:: STORED DATA
-- ==== Sys2Proof/Tests/Slice0.lean ====
section
/-! SUPPORT. Tests: ill-formed terms are refused, words written out from the spec decode to what they stand for, single steps give
the values the spec's examples give (each expected value is the spec's, named beside it), and every statement's hypotheses are
met by a state written here. -/

namespace Sys2Proof.Tests

open Sys2Proof.Machine

/-! ### Small states -/

/-- The code of a character. -/
def ch (c : Char) : Byte := BitVec.ofNat 8 c.toNat

/-- The codes of a string's characters. -/
def codes (l : List Char) : List Byte := l.map ch

/-- A sequence as the cells of a buffer, from cell 0 on. -/
def cells (l : List Byte) : List Host.Cell := l.zipIdx.map fun c => (c.2, c.1)

/-- An ENCODE of `bytes` in progress. -/
def encoding (phase : Phase) (k : Nat) (c : Checksum) (bytes : List Byte) : State :=
  { State.reset with raw := cells bytes, rawLen := bytes.length, busy := true, phase := phase, k := k, c := c }

/-- A DECODE of `chars` in progress. -/
def decoding (phase : Phase) (k : Nat) (c : Checksum) (chars : List Byte) : State :=
  { State.reset with
    str := cells chars, strLen := chars.length, busy := true, phase := phase, mode := .decode, k := k, c := c }

/-- An idle block with `bytes` in RAW and `chars` in STR, and `inputs` waiting. -/
def idle (bytes chars : List Byte) (inputs : List Input) : State :=
  { State.reset with
    raw := cells bytes, rawLen := bytes.length, str := cells chars, strLen := chars.length, inputs := inputs }

/-- A field of the next state, if there is one. -/
def after {α : Type} (r : Result) (f : State → α) : Option α :=
  match r with
  | .next t => some (f t)
  | .fault _ => none
  | .refused _ => none

/-- `n` cells from `a` on. -/
def part (m : List Host.Cell) (a n : Nat) : List (Option Byte) := (List.range n).map fun i => Memory.read m (a + i)

/-- `"Pineapple"` (95_test_vectors.md V3). -/
def pineapple : List Byte := [0x50, 0x69, 0x6E, 0x65, 0x61, 0x70, 0x70, 0x6C, 0x65]

/-- Its string (V3). -/
def pineappleString : List Byte :=
  codes ['x', 'i', 'g', 'a', 'k', '-', 'n', 'y', 'r', 'y', 'k', '-', 'h', 'u', 'm', 'i', 'l', '-', 'b', 'o', 's', 'e', 'k',
    '-', 's', 'o', 'n', 'a', 'x']

/-- `"1234567890"` (V2). -/
def digits : List Byte := [0x31, 0x32, 0x33, 0x34, 0x35, 0x36, 0x37, 0x38, 0x39, 0x30]

/-- The string of the empty sequence (V1). -/
def empty : List Byte := codes ['x', 'e', 'x', 'a', 'x']

/-- The string of `00 00` (V6). -/
def zeros : List Byte := codes ['x', 'e', 'b', 'a', 'b', '-', 'b', 'y', 'x', 'a', 'x']
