-- ==== Sys2Proof/Machine/InitEngine.lean ====
section
/-! DEFINITION. The Init Sequencer (43_init.md R124), phase by phase. `IDX` counts its steps (notes/assumptions/17.md):
0 is the speed command, 1 the idle-pin frame, 2 the registration. -/

namespace Sys2Proof.Machine

/-- Phase `Admit`. -/
def initAdmit (c : Nat) (s : State) : State := s.setPhase c .waitLock

/-- Phase `Build`: the speed command (43_init.md R125) or the idle-pin frame (R126). -/
def initBuild (c : Nat) (x : Ctx) (s : State) : Except Fault State :=
  if x.idx = 0 then .ok (s.modCtx c fun x => { x with pkt := speedPkt s.cfg, phase := .xchg })
  else gpioBuild c x s

/-- Phase `Xchg`: the speed command asks for no reply (43_init.md R124). -/
def initXchg (c : Nat) (x : Ctx) (s : State) : Except Fault State :=
  if x.idx = 0 then (exchange c x.pkt 0 s).orAbort c else gpioXchg c s

/-- Phase `Check`: nothing is checked after the speed command (30_encoding.md R80); it releases and goes on to step 2. -/
def initCheck (c : Nat) (x : Ctx) (s : State) : Except Fault State :=
  if x.idx = 0 then
    match release c s with
    | .error f => .error f
    | .ok s1 => .ok (s1.modCtx c fun x => { x with idx := 1, phase := .next })
  else gpioCheck c x s

/-- Phase `Commit` of the idle-pin frame: the mirror takes the reply, the lock is released. -/
def initCommit (c : Nat) (s : State) : Except Fault State :=
  match roundTripCommit s with
  | .error f => .error f
  | .ok s1 =>
    match release c s1 with
    | .error f => .error f
    | .ok s2 => .ok (s2.modCtx c fun x => { x with idx := 2, phase := .next })

/-- The host's answer to a registration, and the answers left: a host that gives no more answers hands back no handle
(43_init.md R127; notes/assumptions/3.md). -/
def regDraw : List (Option Nat) → Option Nat × List (Option Nat)
  | [] => (none, [])
  | a :: rest => (a, rest)

/-- Step 3: `RegisterBus()` (43_init.md R124, R127). A failure is fatal and reported as IOError. -/
def registerBus (c : Nat) (s : State) : State :=
  let s1 : State := { s with
    regs := (regDraw s.regs).2
    hostLog := s.hostLog ++ [.register Config.capabilities (regDraw s.regs).1] }
  match (regDraw s.regs).1 with
  | some h => complete c .ok { s1 with regHandle := some h, sstate := .initialized }
  | none => abort c (.ioError .registration) s1

/-- Phase `Next`: the idle-pin frame only for the one variant, then the registration (43_init.md R124). -/
def initNext (c : Nat) (x : Ctx) (s : State) : State :=
  if x.idx = 0 then s.setPhase c .waitLock
  else if x.idx = 1 ∧ s.cfg.variant = s.cfg.variantId then s.setPhase c .waitLock
  else registerBus c s

end Sys2Proof.Machine
end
::::
WHAT YOU SHOULD DO
Show every line above in which the word "else" occurs.

TASK RESPONSE
  else gpioBuild c x s
  if x.idx = 0 then (exchange c x.pkt 0 s).orAbort c else gpioXchg c s
  else gpioCheck c x s
  else if x.idx = 1 ∧ s.cfg.variant = s.cfg.variantId then s.setPhase c .waitLock
  else registerBus c s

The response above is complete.